The issue was linked to an update from cyber security firm CrowdStrike.
The flawed update only hit Microsoft Windows systems - with many users worldwide seeing the “blue screen of death” as their computers crashed and could not be restarted.
Richard Forno is Principal Lecturer in Computer Science and Electrical Engineering at the University of Maryland, Baltimore County.
OPINION
The global information technology outage on July 19, 2024, that paralysed organisations ranging from airlines to hospitals and even the delivery of uniforms for the Olympic Games represents a growing concern for cyber security professionals, businesses and governments.
The outage is emblematic of the way organisational networks, cloud computing services and the internet are interdependent, and the vulnerabilities this creates. In this case, a faulty automatic update to the widely used Falcon cyber security software from CrowdStrike caused PCs running Microsoft’s Windows operating system to crash. Unfortunately, many servers and PCs need to be fixed manually, and many of the affected organisations have thousands of them spread around the world.
For Microsoft, the problem was made worse because the company released an update to its Azure cloud computing platform at roughly the same time as the CrowdStrike update. Microsoft, CrowdStrike and other companies such as Amazon have issued technical workarounds for customers willing to take matters into their own hands. But for the vast majority of global users, especially companies, this isn’t going to be a quick fix.
Modern technology incidents, whether cyber attacks or technical problems, continue to paralyse the world in new and interesting ways. Massive incidents such as the CrowdStrike update fault not only create chaos in the business world but disrupt global society itself. The economic losses resulting from such incidents – lost productivity, recovery, disruption to business and individual activities – are likely to be extremely high.
As a former cyber rsecurity professional and current security researcher, I believe that the world may finally be realising that modern information-based society is based on a very fragile foundation.
Interestingly, on June 11, 2024, a post on CrowdStrike’s own blog seemed to predict this very situation – the global computing ecosystem compromised by one vendor’s faulty technology – though it probably didn’t expect that its product would be the cause.

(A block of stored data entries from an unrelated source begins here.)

-- ==== Sys2Proof/Laws/Exec.lean ====
section
/-! SUPPORT. One equation for each meaning, on operand bytes that name registers: what exec answers, in the named operations.
Later proofs cite it and do not unfold the meaning. -/

namespace Sys2Proof.Machine

open Sys2Proof

theorem exec_ldi {a : Byte} {i : Fin 8} (hi : a.toNat = i.val) (b : Byte) (s : State) :
    exec (.ldi a b) s = .next ((s.setReg i b).advance .ldi) := by
  simp only [exec, execLdi, withReg_of_names hi]

theorem exec_add {a b : Byte} {i j : Fin 8} (hi : a.toNat = i.val) (hj : b.toNat = j.val) (s : State) :
    exec (.add a b) s = .next ((s.setReg i (aluAdd (s.reg i) (s.reg j))).advance .add) := by
  simp only [exec, execAdd, binaryAlu_of_names hi hj]

theorem exec_sub {a b : Byte} {i j : Fin 8} (hi : a.toNat = i.val) (hj : b.toNat = j.val) (s : State) :
    exec (.sub a b) s = .next ((s.setReg i (aluSub (s.reg i) (s.reg j))).advance .sub) := by
  simp only [exec, execSub, binaryAlu_of_names hi hj]

theorem exec_mul {a b : Byte} {i j : Fin 8} (hi : a.toNat = i.val) (hj : b.toNat = j.val) (s : State) :
    exec (.mul a b) s = .next ((s.setReg i (aluMul (s.reg i) (s.reg j))).advance .mul) := by
  simp only [exec, execMul, binaryAlu_of_names hi hj]

theorem exec_and {a b : Byte} {i j : Fin 8} (hi : a.toNat = i.val) (hj : b.toNat = j.val) (s : State) :
    exec (.and a b) s = .next ((s.setReg i (aluAnd (s.reg i) (s.reg j))).advance .and) := by
  simp only [exec, execAnd, binaryAlu_of_names hi hj]

theorem exec_or {a b : Byte} {i j : Fin 8} (hi : a.toNat = i.val) (hj : b.toNat = j.val) (s : State) :
    exec (.or a b) s = .next ((s.setReg i (aluOr (s.reg i) (s.reg j))).advance .or) := by
  simp only [exec, execOr, binaryAlu_of_names hi hj]

theorem exec_xor {a b : Byte} {i j : Fin 8} (hi : a.toNat = i.val) (hj : b.toNat = j.val) (s : State) :
    exec (.xor a b) s = .next ((s.setReg i (aluXor (s.reg i) (s.reg j))).advance .xor) := by
  simp only [exec, execXor, binaryAlu_of_names hi hj]

theorem exec_shl {a b : Byte} {i j : Fin 8} (hi : a.toNat = i.val) (hj : b.toNat = j.val) (s : State) :
    exec (.shl a b) s = .next ((s.setReg i (aluShl (s.reg i) (s.reg j))).advance .shl) := by
  simp only [exec, execShl, binaryAlu_of_names hi hj]

theorem exec_shr {a b : Byte} {i j : Fin 8} (hi : a.toNat = i.val) (hj : b.toNat = j.val) (s : State) :
    exec (.shr a b) s = .next ((s.setReg i (aluShr (s.reg i) (s.reg j))).advance .shr) := by
  simp only [exec, execShr, binaryAlu_of_names hi hj]

theorem exec_ld {a b : Byte} {i j : Fin 8} (hi : a.toNat = i.val) (hj : b.toNat = j.val) (s : State) :
    exec (.ld a b) s = .next ((s.setReg i (s.load (s.reg j))).advance .ld) := by
  simp only [exec, execLd, withRegs_of_names hi hj]

theorem exec_st {a b : Byte} {i j : Fin 8} (hi : a.toNat = i.val) (hj : b.toNat = j.val) (s : State) :
    exec (.st a b) s = .next ((s.store (s.reg i) (s.reg j)).advance .st) := by
  simp only [exec, execSt, withRegs_of_names hi hj]

theorem exec_prn {a : Byte} {i : Fin 8} (hi : a.toNat = i.val) (s : State) :
    exec (.prn a) s = .next ((s.emit .dec (s.reg i)).advance .prn) := by
  simp only [exec, execPrn, emitReg_of_names hi]

theorem exec_pra {a : Byte} {i : Fin 8} (hi : a.toNat = i.val) (s : State) :
    exec (.pra a) s = .next ((s.emit .chr (s.reg i)).advance .pra) := by
  simp only [exec, execPra, emitReg_of_names hi]

theorem exec_push {a : Byte} {i : Fin 8} (hi : a.toNat = i.val) (s : State) :
    exec (.push a) s = .next ((s.decSp.store s.decSp.sp (s.decSp.reg i)).advance .push) := by
  simp only [exec, execPush, withReg_of_names hi]

theorem exec_pop {a : Byte} {i : Fin 8} (hi : a.toNat = i.val) (s : State) :
    exec (.pop a) s = .next ((s.setReg i (s.load s.sp)).incSp.advance .pop) := by
  simp only [exec, execPop, withReg_of_names hi]

theorem exec_call {a : Byte} {i : Fin 8} (hi : a.toNat = i.val) (s : State) :
    exec (.call a) s = .next ((s.decSp.store s.decSp.sp s.returnAddress).jumpTo (s.decSp.reg i)) := by
  simp only [exec, execCall, withReg_of_names hi, State.store_reg]

theorem exec_jmp {a : Byte} {i : Fin 8} (hi : a.toNat = i.val) (s : State) :
    exec (.jmp a) s = .next (s.jumpTo (s.reg i)) := by
  simp only [exec, execJmp, takeJump_of_names hi]

theorem exec_inc {a : Byte} {i : Fin 8} (hi : a.toNat = i.val) (s : State) :
    exec (.inc a) s = .next ((s.setReg i (aluInc (s.reg i))).advance .inc) := by
  simp only [exec, execInc, unaryAlu_of_names hi]

theorem exec_dec {a : Byte} {i : Fin 8} (hi : a.toNat = i.val) (s : State) :
    exec (.dec a) s = .next ((s.setReg i (aluDec (s.reg i))).advance .dec) := by
  simp only [exec, execDec, unaryAlu_of_names hi]

theorem exec_cmp {a b : Byte} {i j : Fin 8} (hi : a.toNat = i.val) (hj : b.toNat = j.val) (s : State) :
    exec (.cmp a b) s = .next ((s.setFl (compareFlags (s.reg i) (s.reg j))).advance .cmp) := by
  simp only [exec, execCmp, withRegs_of_names hi hj]

theorem exec_mod {a b : Byte} {i j : Fin 8} (hi : a.toNat = i.val) (hj : b.toNat = j.val) (s : State) :
    exec (.mod a b) s =
      if s.reg j = 0 then .next ((s.haltWith .modZero).advance .mod)
      else .next ((s.setReg i (aluMod (s.reg i) (s.reg j))).advance .mod) := by
  simp only [exec, execMod, withRegs_of_names hi hj]

theorem exec_not_operandB {a b : Byte} {i j : Fin 8} (hi : a.toNat = i.val) (hj : b.toNat = j.val) (s : State)
    (h : s.cfg.notSource = .operandB) :
    exec (.not a b) s = .next ((s.setReg i (aluNot (s.reg j))).advance .not) := by
  simp only [exec, execNot, h, binaryAlu_of_names hi hj]

theorem exec_not_operandA {a : Byte} {i : Fin 8} (hi : a.toNat = i.val) (b : Byte) (s : State)
    (h : s.cfg.notSource = .operandA) :
    exec (.not a b) s = .next ((s.setReg i (aluNot (s.reg i))).advance .not) := by
  simp only [exec, execNot, h, unaryAlu_of_names hi]

theorem exec_hlt (s : State) : exec .hlt s = .next ((s.haltWith .hlt).advance .hlt) := rfl

theorem exec_ret (s : State) : exec .ret s = .next (s.jumpTo (s.load s.sp)).incSp := rfl

theorem exec_int (a : Byte) (s : State) : exec (.int a) s = .next (s.advance .int) := rfl

theorem exec_iret (s : State) : exec .iret s = .next (s.advance .iret) := rfl

theorem exec_jeq (a : Byte) (s : State) : exec (.jeq a) s = jumpIf .jeq (condEq s.fl) a s := rfl

theorem exec_jne (a : Byte) (s : State) : exec (.jne a) s = jumpIf .jne (condNe s.fl) a s := rfl

theorem exec_jgt (a : Byte) (s : State) :
    exec (.jgt a) s = jumpIf .jgt (condGt s.fl && s.cfg.relJumps == .branch) a s := relJumpIf_eq ..

theorem exec_jlt (a : Byte) (s : State) :
    exec (.jlt a) s = jumpIf .jlt (condLt s.fl && s.cfg.relJumps == .branch) a s := relJumpIf_eq ..

theorem exec_jle (a : Byte) (s : State) :
    exec (.jle a) s = jumpIf .jle (condLe s.fl && s.cfg.relJumps == .branch) a s := relJumpIf_eq ..

theorem exec_jge (a : Byte) (s : State) :
    exec (.jge a) s = jumpIf .jge (condGe s.fl && s.cfg.relJumps == .branch) a s := relJumpIf_eq ..

theorem jumpIf_taken {c : Bool} (hc : c = true) {a : Byte} {i : Fin 8} (hi : a.toNat = i.val) (k : Mnemonic) (s : State) :
    jumpIf k c a s = .next (s.jumpTo (s.reg i)) := by
  rw [jumpIf, if_pos hc, takeJump_of_names hi]

theorem jumpIf_not_taken {c : Bool} (hc : c = false) (k : Mnemonic) (a : Byte) (s : State) :
    jumpIf k c a s = .next (s.advance k) := by
  rw [jumpIf, hc]
  rfl

end Sys2Proof.Machine
end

Software supply chains have long been a serious cyber security concern and potential single point of failure. Companies such as CrowdStrike, Microsoft, Apple and others have direct, trusted access into organisations’ and individuals’ computers. As a result, people have to trust that the companies are not only secure themselves, but that the products and updates they push out are well-tested and robust before they’re applied to customers’ systems. The SolarWinds incident of 2019, which involved hacking the software supply chain, may well be considered a preview of today’s CrowdStrike incident.

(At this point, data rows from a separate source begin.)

/-- Settles O53: NOT writes one register from its source and advances by its length; NOT_SOURCE decides which bytes are checked. -/
theorem notRule : Obligations.NotRule := by
  refine ⟨fun a b => encodesAs (.not a b),
    fun s a b hs => ⟨fun i j hi hsource => ?_, fun ha => ?_, fun ha hb hB => ?_⟩⟩
  · have hadvanced : Advanced (s.cfg.lenOf .not) s ((s.setReg i (aluNot (s.reg j))).advance .not) := hs.advanced_lenOf rfl
    refine ⟨_, exec_not_of_source hi hsource, ?_, fun r hr => State.setReg_reg_ne s _ (List.ne_of_not_mem_cons hr),
      fun _ => rfl, ⟨rfl, rfl, rfl⟩, ⟨rfl, rfl⟩, rfl, hadvanced, fun hmap => ?_⟩
    · rw [State.advance_reg, State.setReg_reg_self, aluNot_toNat]
    · rwa [lenOf_of_ls8 hmap] at hadvanced
  · cases hsource : s.cfg.notSource with
    | operandA => exact .of_withReg (exec_not_eq_unaryAlu hsource a b) ha
    | operandB => exact .of_withRegs_left (exec_not_eq_binaryAlu hsource a b) ha
  · exact .of_withRegs_right (exec_not_eq_binaryAlu hB a b) ha hb

/-! ### MOD -/

/-- Settles O55: MOD writes the remainder (`setReg_advance_frame`) or, on a zero divisor, halts (`haltWith_advance_frame`). -/
theorem modRule : Obligations.ModRule := by
  refine ⟨fun a b => encodesAs (.mod a b), fun s a b hs =>
    ⟨fun i j hi hj hne => ?_, fun i j hi hj hzero => ?_, fun ha => ?_, fun ha hb => ?_⟩⟩
  · obtain ⟨hreg, hframe⟩ := setReg_advance_frame hs i (aluMod (s.reg i) (s.reg j)) (k := .mod) rfl
    exact ⟨_, (exec_mod hi hj s).trans (if_neg hne), by rw [hreg, aluMod_toNat], hframe⟩
  · obtain ⟨-, hregs, hmem, hflags, hout⟩ := haltWith_advance_frame hs.1 hs.2 .modZero .mod
    exact ⟨_, (exec_mod hi hj s).trans (if_pos hzero), rfl, rfl, hregs, hmem, hflags, hout,
      hs.advanced (k := .mod) rfl rfl⟩
  · exact .of_withRegs_left (by rw [exec, execMod]) ha
  · exact .of_withRegs_right (by rw [exec, execMod]) ha hb

/-! ### CMP -/

theorem compareFlags_of_eq {u v : Byte} (h : u.toNat = v.toNat) : compareFlags u v = 0b00000001 :=
  if_pos (BitVec.eq_of_toNat_eq h)

theorem compareFlags_of_lt {u v : Byte} (h : u.toNat < v.toNat) : compareFlags u v = 0b00000100 := by
  have hne : u ≠ v := fun e => Nat.ne_of_lt h (congrArg BitVec.toNat e)
  rw [compareFlags, if_neg hne, if_pos h]

theorem compareFlags_of_gt {u v : Byte} (h : v.toNat < u.toNat) : compareFlags u v = 0b00000010 := by
  have hne : u ≠ v := fun e => Nat.ne_of_gt h (congrArg BitVec.toNat e)
  rw [compareFlags, if_neg hne, if_neg (Nat.lt_asymm h)]

/-- Settles O56: CMP writes `compareFlags` to FL and advances; operand_a is checked before operand_b (D11). -/
theorem compareRule : Obligations.CompareRule := by
  refine ⟨fun a b => encodesAs (.cmp a b), fun s a b hs => ⟨fun i j hi hj => ?_, fun ha => ?_, fun ha hb => ?_⟩⟩
  · exact ⟨_, exec_cmp hi hj s, compareFlags_of_eq, compareFlags_of_lt, compareFlags_of_gt, fun _ _ => rfl, fun _ => rfl,
      rfl, rfl, ⟨rfl, rfl⟩, rfl, hs.advanced (k := .cmp) rfl rfl⟩
  · exact .of_withRegs_left (by rw [exec, execCmp]) ha
  · exact .of_withRegs_right (by rw [exec, execCmp]) ha hb

end Sys2Proof.Machine
end

section
/-! SUPPORT. The system rules: HLT (R210) and the reserved identifiers INT and IRET (R211, R212), which only advance. -/

namespace Sys2Proof.Machine

open Sys2Proof

/-- Settles O57: HLT is the halt of `haltWith_advance_frame`, no step leaves it, and a pc of 254 or 255 faults in the fetch. -/
theorem haltRule : Obligations.HaltRule := by
  refine ⟨encodesAs .hlt, fun s hs => ⟨?halts, fun hr p hp => ?faults⟩⟩
  case halts =>
    obtain ⟨-, hregs, hmem, hflags, hout⟩ := haltWith_advance_frame hs.1 hs.2 .hlt .hlt
    have hstopped : ((s.haltWith .hlt).advance .hlt).run ≠ .running := RunState.noConfusion
    exact ⟨_, exec_hlt s, rfl, rfl, hregs, hmem, hflags, hout, hs.advanced (k := .hlt) rfl rfl,
      reaches_self_of_not_running hstopped⟩
  case faults =>
    rcases hp with rfl | rfl
    · exact step_of_byte_pc_ge (s := { s with pc := 254 }) (v := 254) rfl hr (Nat.le_refl 254)
    · exact step_of_byte_pc_ge (s := { s with pc := 255 }) (v := 255) rfl hr (Nat.le_succ 254)

/-- The default advance alone by the length of any mnemonic, which under the default map is that of its format (R74, R96). -/
theorem advance_frame_lenOf {s : State} (hs : Ready s) (k : Mnemonic) :
    let t := s.advance k
    SameRegs [] s t ∧ SameMem s t ∧ SameFlags s t ∧ SameRun s t ∧ t.out = s.out ∧ Advanced (s.cfg.lenOf k) s t ∧
      (s.cfg.opcodes = .ls8 → Advanced (k.format.operandCount + 1) s t) := by
  have hadvanced : Advanced (s.cfg.lenOf k) s (s.advance k) := hs.advanced_lenOf rfl
  exact ⟨fun _ _ => rfl, fun _ => rfl, ⟨rfl, rfl, rfl⟩, ⟨rfl, rfl⟩, rfl, hadvanced,
    fun hmap => lenOf_of_ls8 hmap k ▸ hadvanced⟩

/-- Settles O58: INT and IRET are the default advance alone, by the length their byte gives (`advance_frame_lenOf`). -/
theorem reservedIdentifierRules : Obligations.ReservedIdentifierRules := by
  refine ⟨fun a => encodesAs (.int a), encodesAs .iret, fun s a hs => ⟨?int, ?iret⟩⟩
  case int => exact ⟨_, exec_int a s, advance_frame_lenOf hs .int⟩
  case iret => exact ⟨_, exec_iret s, advance_frame_lenOf hs .iret⟩

end Sys2Proof.Machine
end

section
/-! SUPPORT. Faults and stops (R220 to R230): the load errors, what raises each cause, that a fault is precise, and what the
ports show of a stop. -/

CrowdStrike CEO George Kurtz said “this is not a security incident or cyber attack” and that “the issue has been identified, isolated and a fix has been deployed”. While perhaps true from CrowdStrike’s perspective – they were not hacked – it doesn’t mean the effects of this incident won’t create security problems for customers. It’s quite possible that in the short term, organisations may disable some of their internet security devices to try to get ahead of the problem, but in doing so they may have opened themselves up to criminals penetrating their networks.

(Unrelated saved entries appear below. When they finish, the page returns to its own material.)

/-- The TIM block (11). -/
structure Tim where
  a : Dom := {}
  b : Dom := {}
  switchReq : Bool := false
  swDone : Bool := false
  swRefused : Bool := false
  swStep : Nat := 0
  /-- CK_CORE cycles counted by the ticks (5 per tick). -/
  core : Nat := 0
  /-- Set-point instants due and not taken; the index of the last that fell due, and the domain of the grid (R410). -/
  setDue : Nat := 0
  setLast : Nat := 0
  setDomB : Bool := false
  txSeq : Nat := 0
  launches : List Launch := []
  sent : List Sent := []
  aborts : List WaitAbort := []
  srcs : Tbl Src := []
  clash : Bool := false
  dup : Nat := 0
  gap : Nat := 0
  ports : Tbl Port := []
  deriving DecidableEq, Repr

/-- A granary word write under way (R425): where it belongs, the word, the attempts made. -/
structure WordWrite where
  word : Nat
  value : Nat
  tries : Nat
  /-- Register ring write: BAR0 offset of the item, entry and how many entries were tried. -/
  item : Option (Nat × Nat × Nat)
  req : Nat := 0
  deriving DecidableEq, Repr

/-- A write that waits (R427, R444): `part`: it covers not all 4 bytes, and its first byte stands at `first` (R495). -/
structure HeldWrite where
  off : Nat
  v : W32
  req : Nat
  part : Bool := false
  first : Nat := 0
  deriving DecidableEq, Repr

/-- A store under way in the granary (R153, R154, R430): words still to write with their role (0 table word, 1 word
of the opening journal record, 2 word of a closing or other record). -/
structure GrnJob where
  /-- 0 a word that FATAL leaves of a job, 1 beam table command, 2 calibration record, 3 wear record. -/
  kind : Nat
  cmd : Option Nat
  todo : List (Nat × Nat × Nat)
  written : Nat
  failed : Bool
  /-- Payload of a calibration or wear record until the job is first in line and its words are laid out; for a
  calibration record, the channels it names (R230). -/
  pay : Option (List Nat) := none
  names : Nat := 0
  deriving DecidableEq, Repr

/-- The GRN block (12): words that do not read as erased, register rings keyed by BAR0 offset (DESIGN CHOICE, log 6); `ones`:
words written with all bits 1 (R153, log 21); `supplyOut`: the supply monitor has reported a fault since the last reset (R424;
DESIGN CHOICE, log 112). -/
structure Grn where
  words : Tbl Nat := []
  ones : List Nat := []
  supplyOut : Bool := false
  rings : Tbl (List Nat) := []
  loaded : Bool := false
  readUe : Bool := false
  tableUe : Bool := false
  writeFail : Bool := false
  wipeRefused : Bool := false
  pfwDone : Bool := false
  pfwActive : Bool := false
  pfwFall : Bool := false
  pfwLow : Bool := false
  startHold : Bool := false
  failAddr : Nat := 0
  rawUe : Bool := false
  wear : Tbl Nat := []
  wearWarned : List Nat := []
  /-- The persist queue: item, value, requester of the write (R427, R443). -/
  queue : List (Nat × Nat × Nat) := []
  held : List HeldWrite := []
  writing : List WordWrite := []
  jobs : List GrnJob := []
  badWords : List Nat := []
  wipeKey : W32 := 0
  deriving DecidableEq, Repr

/-- A silo entry (Table 12-6). -/
structure SiloEntry where
  time : Nat
  cls : Nat
  flags : Nat
  code : Nat
  slot : Nat
  seq : Nat
  payload : List Byte
  deriving DecidableEq, Repr

/-- The silo (12) and the make-up store (14): they survive every reset but power-on. -/
structure Slo where
  entries : Tbl SiloEntry := []
  head : Nat := 0
  seq : Nat := 0
  count : Nat := 0
  missed : Nat := 0
  frozen : Bool := false
  frozenBy : Nat := 0
  deriving DecidableEq, Repr

/-- The make-up store (R482): oldest first. -/
structure MkStore where
  recs : List MkRec := []
  nextId : Nat := 1
  full : Bool := false
  deriving DecidableEq, Repr

/-- A timed snapshot (R457). -/
structure TimedSnap where
  cmd : Nat
  domB : Bool
  at_ : Nat
  late : Bool
  due : Bool
  dma : Option Nat
  deriving DecidableEq, Repr

/-- The OBS block (13). -/
structure Obs where
  cnt : Tbl Nat := []
  ovf : List Nat := []
  snapCnt : Tbl Nat := []
  snapOvf : List Nat := []
  snapValid : Bool := false
  snapSeq : Nat := 0
  snapSlot : Nat := 0
  snapTime : Nat := 0
  snapMissed : Nat := 0
  timed : Option TimedSnap := none
  /-- Trace records waiting: kind, time, body bytes (R461). -/
  trq : List (Nat × Nat × List Byte) := []
  trSeq : Nat := 0
  trLost : Nat := 0
  trLostSince : Nat := 0
  trSent : Nat := 0
  lossSeen : Bool := false
  deriving DecidableEq, Repr

/-- A READBACK that computes (R394): the admission and the table versions at its start. -/
structure ReadbackJob where
  cmd : Nat
  gen : Nat
  adm : Admission
  cur : BeamTable
  prev : Option (Nat × BeamTable)
  /-- Loft blocks still to read (R396), and the worst class among those read. -/
  todo : List Nat := []
  cls : Nat := 0
  deriving DecidableEq, Repr

/-- The state of the block. -/
structure State where
  /-- Commands that wait, first in, first out. -/
  pending : List Instr := []
  /-- Outputs so far, newest first (DESIGN CHOICE, log 3). -/
  outs : List Output := []
  /-- The model's own counter of free values drawn (DESIGN CHOICE, log 4). -/
  free : Nat := 0
  pins : Pins := {}
  glb : Glb := {}
  /-- RW and RWP registers that hold a value other than their reset value, keyed by BAR0 offset. -/
  regs : Tbl W32 := []
  /-- HI halves latched by a LO read, keyed by the BAR0 offset of the latched register (R499). -/
  latch : Tbl W32 := []
  /-- Halves held for a committing write, keyed by their BAR0 offset (R501). -/
  halves : Tbl W32 := []
  hst : Hst := {}
  chains : Tbl Chain := []
  chk : Chk := {}
  units : Units := {}
  dos : Dos := {}
  pac : Pac := {}
  enc : Enc := {}
  swl : Swl := {}
  twn : Twn := {}
  lft : Lft := {}
  tim : Tim := {}
  grn : Grn := {}
  slo : Slo := {}
  store : MkStore := {}
  obs : Obs := {}
  readbacks : List ReadbackJob := []
  deriving DecidableEq, Repr

/-- The block right after power-on, held in reset (DESIGN CHOICE, log 2 names the values the spec does not state). -/
def State.reset : State := {}

end Sys2Proof.Machine
end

It’s also likely people will be targeted by various scams preying on user panic or ignorance regarding the issue. Overwhelmed users might either take offers of faux assistance that lead to identity theft, or throw away money on bogus solutions to this problem.
What to do
Organisations and users will need to wait until a fix is available or try to recover on their own if they have the technical ability. After that, I believe there are several things to do and consider as the world recovers from this incident.
Companies will need to ensure that the products and services they use are trustworthy. This means doing due diligence on the vendors of such products for security and resilience. Large organisations typically test any product upgrades and updates before allowing them to be released to their internal users, but for some routine products such as security tools, that may not happen.
Governments and companies alike will need to emphasise resilience in designing networks and systems. This means taking steps to avoid creating single points of failure in infrastructure, software and workflows that an adversary could target or a disaster could make worse. It also means knowing whether any of the products organisations depend on are themselves dependent on certain other products or infrastructures to function.
Organisations will need to renew their commitment to best practices in cyber security and general IT management. For example, having a robust backup system in place can make recovery from such incidents easier and minimise data loss. Ensuring appropriate policies, procedures, staffing and technical resources is essential.
Problems in the software supply chain like this make it difficult to follow the standard IT recommendation to always keep your systems patched and current. Unfortunately, the costs of not keeping systems regularly updated now have to be weighed against the risks of a situation like this happening again.